3. Thus, the notion of a theory-practice gap is a myth. There is no theory-practice gap, just a gap between the beliefs of practitioners in two very different communities of practice: academics and teachers.

This all looks very obvious, but what’s the point of it? Well, the point seems to be to reassure teachers that they shouldn’t worry if academics’ theories challenge their teaching practices. If this is the point, then I suggest that it’s wrong and, in any case, Anderson’s remarks do nothing to address the ongoing issue of what teachers can learn from SLA research. Anderson says that researchers and academics are usually referring to a gap between their beliefs concerning how teachers should teach, and how teachers actually do teach, but that’s not actually true; researchers say little about any such gap. To “prove” that the notion of a theory-practice gap is a myth by making it about teaching practice and then pointing to teachers’ own theories is an empty bit of rhetoric which fails to address what is, in fact, the very important gap between what academics know about language learning and what teachers know. Current ELT practice is dominated by the use of coursebooks which implement a synthetic syllabus where the L2 is treated as an object of study, and where the focus is on learning about the language. Such practices contradict the wide consensus among academics that learning an L2 is predominantly a matter of implicit learning; learning by doing, learning by engaging in meaningful use of the language. The clear implication is that current coursebook-driven ELT is inefficacious and that analytical syllabuses, such as those used in TBLT, Dogme and certain types of CLIL are more efficacious.
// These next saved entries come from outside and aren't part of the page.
theorem bswap (d : SReg) (a : SReg) (w : Bool) : Statement (.bswap d a w) := by
  intro _ _
  have hd := d.isLt
  have ha := a.isLt
  have hw := Bool.toNat_le w
  have hw : (encode (.bswap d a w)).toNat = 0x1C000005 + d.toNat * 1048576 + a.toNat * 32768 + w.toNat * 512 := encode_toNat _ _ rfl (by omega)
  generalize encode (.bswap d a w) = W at hw ⊢
  have m : fld W 31 25 = 14 := (fld_eq W 31 25 33554432 128 rfl rfl).trans (by omega)
  have k1 : fld W 2 0 = 5 := (fld_eq W 2 0 1 8 rfl rfl).trans (by omega)
  have k2 : fld W 14 10 = 0 := (fld_eq W 14 10 1024 32 rfl rfl).trans (by omega)
  have k3 : fld W 8 3 = 0 := (fld_eq W 8 3 8 64 rfl rfl).trans (by omega)
  have od : fldBv 5 W 20 = d := fldBv_eq W 20 d (by norm_num; omega)
  have oa : fldBv 5 W 15 = a := fldBv_eq W 15 a (by norm_num; omega)
  have ow : bit W 9 = w := bit_eq W 9 w (by norm_num; omega)
  rw [dec_0e W m]
  simp [decodeBits, chk, k1, k2, k3, od, oa, ow]

theorem csrr (d : SReg) (n : CsrNum) : Statement (.csrr d n) := by
  intro _ _
  have hd := d.isLt
  have hn := n.isLt
  have hw : (encode (.csrr d n)).toNat = 0x1E000000 + d.toNat * 1048576 + n.toNat * 1 := encode_toNat _ _ rfl (by omega)
  generalize encode (.csrr d n) = W at hw ⊢
  have m : fld W 31 25 = 15 := (fld_eq W 31 25 33554432 128 rfl rfl).trans (by omega)
  have k1 : fld W 14 12 = 0 := (fld_eq W 14 12 4096 8 rfl rfl).trans (by omega)
  have k2 : fld W 19 15 = 0 := (fld_eq W 19 15 32768 32 rfl rfl).trans (by omega)
  have od : fldBv 5 W 20 = d := fldBv_eq W 20 d (by norm_num; omega)
  have on : fldBv 12 W 0 = n := fldBv_eq W 0 n (by norm_num; omega)
  rw [dec_0f W m]
  simp [decodeCsr, chk, k1, k2, od, on]

theorem csrw (d : SReg) (a : SReg) (n : CsrNum) : Statement (.csrw d a n) := by
  intro _ _
  have hd := d.isLt
  have ha := a.isLt
  have hn := n.isLt
  have hw : (encode (.csrw d a n)).toNat = 0x1E001000 + d.toNat * 1048576 + a.toNat * 32768 + n.toNat * 1 := encode_toNat _ _ rfl (by omega)
  generalize encode (.csrw d a n) = W at hw ⊢
  have m : fld W 31 25 = 15 := (fld_eq W 31 25 33554432 128 rfl rfl).trans (by omega)
  have k1 : fld W 14 12 = 1 := (fld_eq W 14 12 4096 8 rfl rfl).trans (by omega)
  have od : fldBv 5 W 20 = d := fldBv_eq W 20 d (by norm_num; omega)
  have oa : fldBv 5 W 15 = a := fldBv_eq W 15 a (by norm_num; omega)
  have on : fldBv 12 W 0 = n := fldBv_eq W 0 n (by norm_num; omega)
  rw [dec_0f W m]
  simp [decodeCsr, chk, k1, od, oa, on]

theorem csrs (d : SReg) (a : SReg) (n : CsrNum) : Statement (.csrs d a n) := by
  intro _ _
  have hd := d.isLt
  have ha := a.isLt
  have hn := n.isLt
  have hw : (encode (.csrs d a n)).toNat = 0x1E002000 + d.toNat * 1048576 + a.toNat * 32768 + n.toNat * 1 := encode_toNat _ _ rfl (by omega)
  generalize encode (.csrs d a n) = W at hw ⊢
  have m : fld W 31 25 = 15 := (fld_eq W 31 25 33554432 128 rfl rfl).trans (by omega)
  have k1 : fld W 14 12 = 2 := (fld_eq W 14 12 4096 8 rfl rfl).trans (by omega)
  have od : fldBv 5 W 20 = d := fldBv_eq W 20 d (by norm_num; omega)
  have oa : fldBv 5 W 15 = a := fldBv_eq W 15 a (by norm_num; omega)
  have on : fldBv 12 W 0 = n := fldBv_eq W 0 n (by norm_num; omega)
  rw [dec_0f W m]
  simp [decodeCsr, chk, k1, od, oa, on]

theorem csrc (d : SReg) (a : SReg) (n : CsrNum) : Statement (.csrc d a n) := by
  intro _ _
  have hd := d.isLt
  have ha := a.isLt
  have hn := n.isLt
  have hw : (encode (.csrc d a n)).toNat = 0x1E003000 + d.toNat * 1048576 + a.toNat * 32768 + n.toNat * 1 := encode_toNat _ _ rfl (by omega)
  generalize encode (.csrc d a n) = W at hw ⊢
  have m : fld W 31 25 = 15 := (fld_eq W 31 25 33554432 128 rfl rfl).trans (by omega)
  have k1 : fld W 14 12 = 3 := (fld_eq W 14 12 4096 8 rfl rfl).trans (by omega)
  have od : fldBv 5 W 20 = d := fldBv_eq W 20 d (by norm_num; omega)
  have oa : fldBv 5 W 15 = a := fldBv_eq W 15 a (by norm_num; omega)
  have on : fldBv 12 W 0 = n := fldBv_eq W 0 n (by norm_num; omega)
  rw [dec_0f W m]
  simp [decodeCsr, chk, k1, od, oa, on]

theorem mrWrite x0 : Statement (.mrWrite x0) := fun _ h => absurd h (by simp [Instr.encoded])

theorem fflagsAccess x0 : Statement (.fflagsAccess x0) := fun _ h => absurd h (by simp [Instr.encoded])

theorem fadd (d : SReg) (a : SReg) (b : SReg) (t : FTy) : Statement (.fadd d a b t) := by
  intro _ _
  have hd := d.isLt
  have ha := a.isLt
  have hb := b.isLt
  have ht := FTy.code_lt t
  have hw : (encode (.fadd d a b t)).toNat = 0x20000000 + d.toNat * 1048576 + a.toNat * 32768 + b.toNat * 1024 + t.code * 256 := encode_toNat _ _ rfl (by omega)
  generalize encode (.fadd d a b t) = W at hw ⊢
  have m : fld W 31 25 = 16 := (fld_eq W 31 25 33554432 128 rfl rfl).trans (by omega)
  have k1 : fld W 7 4 = 0 := (fld_eq W 7 4 16 16 rfl rfl).trans (by omega)
  have k2 : fld W 3 0 = 0 := (fld_eq W 3 0 1 16 rfl rfl).trans (by omega)
  have od : fldBv 5 W 20 = d := fldBv_eq W 20 d (by norm_num; omega)
  have oa : fldBv 5 W 15 = a := fldBv_eq W 15 a (by norm_num; omega)
  have ob : fldBv 5 W 10 = b := fldBv_eq W 10 b (by norm_num; omega)
  have ct : fld W 9 8 = t.code := (fld_eq W 9 8 256 4 rfl rfl).trans (by omega)
  have ot : FTy.ofCode (fld W 9 8) = t := by rw [ct]; exact FTy.ofCode_code t
  rw [dec_10 W m]
  simp [decodeFpu, chk, k1, k2, od, oa, ob, ot]

theorem fsub (d : SReg) (a : SReg) (b : SReg) (t : FTy) : Statement (.fsub d a b t) := by
  intro _ _
  have hd := d.isLt
  have ha := a.isLt
  have hb := b.isLt
  have ht := FTy.code_lt t
  have hw : (encode (.fsub d a b t)).toNat = 0x20000010 + d.toNat * 1048576 + a.toNat * 32768 + b.toNat * 1024 + t.code * 256 := encode_toNat _ _ rfl (by omega)
  generalize encode (.fsub d a b t) = W at hw ⊢
  have m : fld W 31 25 = 16 := (fld_eq W 31 25 33554432 128 rfl rfl).trans (by omega)
  have k1 : fld W 7 4 = 1 := (fld_eq W 7 4 16 16 rfl rfl).trans (by omega)
  have k2 : fld W 3 0 = 0 := (fld_eq W 3 0 1 16 rfl rfl).trans (by omega)
  have od : fldBv 5 W 20 = d := fldBv_eq W 20 d (by norm_num; omega)
  have oa : fldBv 5 W 15 = a := fldBv_eq W 15 a (by norm_num; omega)
  have ob : fldBv 5 W 10 = b := fldBv_eq W 10 b (by norm_num; omega)
  have ct : fld W 9 8 = t.code := (fld_eq W 9 8 256 4 rfl rfl).trans (by omega)
  have ot : FTy.ofCode (fld W 9 8) = t := by rw [ct]; exact FTy.ofCode_code t
  rw [dec_10 W m]
  simp [decodeFpu, chk, k1, k2, od, oa, ob, ot]

theorem fmul (d : SReg) (a : SReg) (b : SReg) (t : FTy) : Statement (.fmul d a b t) := by
  intro _ _
  have hd := d.isLt
  have ha := a.isLt
  have hb := b.isLt
  have ht := FTy.code_lt t
  have hw : (encode (.fmul d a b t)).toNat = 0x20000020 + d.toNat * 1048576 + a.toNat * 32768 + b.toNat * 1024 + t.code * 256 := encode_toNat _ _ rfl (by omega)
  generalize encode (.fmul d a b t) = W at hw ⊢
  have m : fld W 31 25 = 16 := (fld_eq W 31 25 33554432 128 rfl rfl).trans (by omega)
  have k1 : fld W 7 4 = 2 := (fld_eq W 7 4 16 16 rfl rfl).trans (by omega)
  have k2 : fld W 3 0 = 0 := (fld_eq W 3 0 1 16 rfl rfl).trans (by omega)
  have od : fldBv 5 W 20 = d := fldBv_eq W 20 d (by norm_num; omega)
  have oa : fldBv 5 W 15 = a := fldBv_eq W 15 a (by norm_num; omega)
  have ob : fldBv 5 W 10 = b := fldBv_eq W 10 b (by norm_num; omega)
  have ct : fld W 9 8 = t.code := (fld_eq W 9 8 256 4 rfl rfl).trans (by omega)
  have ot : FTy.ofCode (fld W 9 8) = t := by rw [ct]; exact FTy.ofCode_code t
  rw [dec_10 W m]
  simp [decodeFpu, chk, k1, k2, od, oa, ob, ot]

theorem fdiv (d : SReg) (a : SReg) (b : SReg) (t : FTy) : Statement (.fdiv d a b t) := by
  intro _ _
  have hd := d.isLt
  have ha := a.isLt
  have hb := b.isLt
  have ht := FTy.code_lt t
  have hw : (encode (.fdiv d a b t)).toNat = 0x20000030 + d.toNat * 1048576 + a.toNat * 32768 + b.toNat * 1024 + t.code * 256 := encode_toNat _ _ rfl (by omega)
  generalize encode (.fdiv d a b t) = W at hw ⊢
  have m : fld W 31 25 = 16 := (fld_eq W 31 25 33554432 128 rfl rfl).trans (by omega)
  have k1 : fld W 7 4 = 3 := (fld_eq W 7 4 16 16 rfl rfl).trans (by omega)
  have k2 : fld W 3 0 = 0 := (fld_eq W 3 0 1 16 rfl rfl).trans (by omega)
  have od : fldBv 5 W 20 = d := fldBv_eq W 20 d (by norm_num; omega)
  have oa : fldBv 5 W 15 = a := fldBv_eq W 15 a (by norm_num; omega)
  have ob : fldBv 5 W 10 = b := fldBv_eq W 10 b (by norm_num; omega)
  have ct : fld W 9 8 = t.code := (fld_eq W 9 8 256 4 rfl rfl).trans (by omega)
  have ot : FTy.ofCode (fld W 9 8) = t := by rw [ct]; exact FTy.ofCode_code t
  rw [dec_10 W m]
  simp [decodeFpu, chk, k1, k2, od, oa, ob, ot]

theorem fsqrt (d : SReg) (a : SReg) (t : FTy) : Statement (.fsqrt d a t) := by
  intro _ _
  have hd := d.isLt
  have ha := a.isLt
  have ht := FTy.code_lt t
  have hw : (encode (.fsqrt d a t)).toNat = 0x20000040 + d.toNat * 1048576 + a.toNat * 32768 + t.code * 256 := encode_toNat _ _ rfl (by omega)
  generalize encode (.fsqrt d a t) = W at hw ⊢
  have m : fld W 31 25 = 16 := (fld_eq W 31 25 33554432 128 rfl rfl).trans (by omega)
  have k1 : fld W 7 4 = 4 := (fld_eq W 7 4 16 16 rfl rfl).trans (by omega)
  have k2 : fld W 14 10 = 0 := (fld_eq W 14 10 1024 32 rfl rfl).trans (by omega)
  have k3 : fld W 3 0 = 0 := (fld_eq W 3 0 1 16 rfl rfl).trans (by omega)
  have od : fldBv 5 W 20 = d := fldBv_eq W 20 d (by norm_num; omega)
  have oa : fldBv 5 W 15 = a := fldBv_eq W 15 a (by norm_num; omega)
  have ct : fld W 9 8 = t.code := (fld_eq W 9 8 256 4 rfl rfl).trans (by omega)
  have ot : FTy.ofCode (fld W 9 8) = t := by rw [ct]; exact FTy.ofCode_code t
  rw [dec_10 W m]
  simp [decodeFpu, chk, k1, k2, k3, od, oa, ot]

theorem fmin (d : SReg) (a : SReg) (b : SReg) (t : FTy) : Statement (.fmin d a b t) := by
  intro _ _
  have hd := d.isLt
  have ha := a.isLt
  have hb := b.isLt
  have ht := FTy.code_lt t
  have hw : (encode (.fmin d a b t)).toNat = 0x20000050 + d.toNat * 1048576 + a.toNat * 32768 + b.toNat * 1024 + t.code * 256 := encode_toNat _ _ rfl (by omega)
  generalize encode (.fmin d a b t) = W at hw ⊢
  have m : fld W 31 25 = 16 := (fld_eq W 31 25 33554432 128 rfl rfl).trans (by omega)
  have k1 : fld W 7 4 = 5 := (fld_eq W 7 4 16 16 rfl rfl).trans (by omega)
  have k2 : fld W 3 0 = 0 := (fld_eq W 3 0 1 16 rfl rfl).trans (by omega)
  have od : fldBv 5 W 20 = d := fldBv_eq W 20 d (by norm_num; omega)
  have oa : fldBv 5 W 15 = a := fldBv_eq W 15 a (by norm_num; omega)
  have ob : fldBv 5 W 10 = b := fldBv_eq W 10 b (by norm_num; omega)
  have ct : fld W 9 8 = t.code := (fld_eq W 9 8 256 4 rfl rfl).trans (by omega)
  have ot : FTy.ofCode (fld W 9 8) = t := by rw [ct]; exact FTy.ofCode_code t
  rw [dec_10 W m]
  simp [decodeFpu, chk, k1, k2, od, oa, ob, ot]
This is the issue that Anderson ignores. I have argued in many posts on this blog that ELT has become commodified because of the enormous commercial interests involved. These commercial interests, I suggest, explain why the gap between what most teachers know about the way people learn an L2 and what academics know is so wide. Teacher educators (who are often coursebook writers) have vested interests in coursebooks, teacher education programmes like CELTA and high stakes exams like IELTS. They are naturally biased against research findings which challenge the foundations of their approach to ELT, and they use the disagreements among academics to minimise the importance of research findings. Yet, despite all their disagreements, academics studying SLA agree on the fundamental principles which underly L2 learning. While academics would not dare to tell teachers how they should implement a syllabus or make ongoing peddagogic decisions during a lesson, the core findings of SLA research which explain the very special process of learning an L2 can – and IMO should – be taken into account when designing courses, materials, and tests in ELT.

Anderson has previously published a number of articles which cite SLA research in attempts to defend current ELT practice. One such article is Anderson (2016) “Why practice makes perfect sense: the past, present and potential future of the ppp paradigm in language teacher education”  I replied to his article with a post “Does PPP really make perfect sense?” Anderson here changes tack in his ongoing role as defender of the faith. His new message to teachers is: Never mind about the academics’ theories, use your own and just keep reciting this empty syllogism: academics have theories about education, teachers have theories about education, thus, the notion of a theory-practice gap is a myth.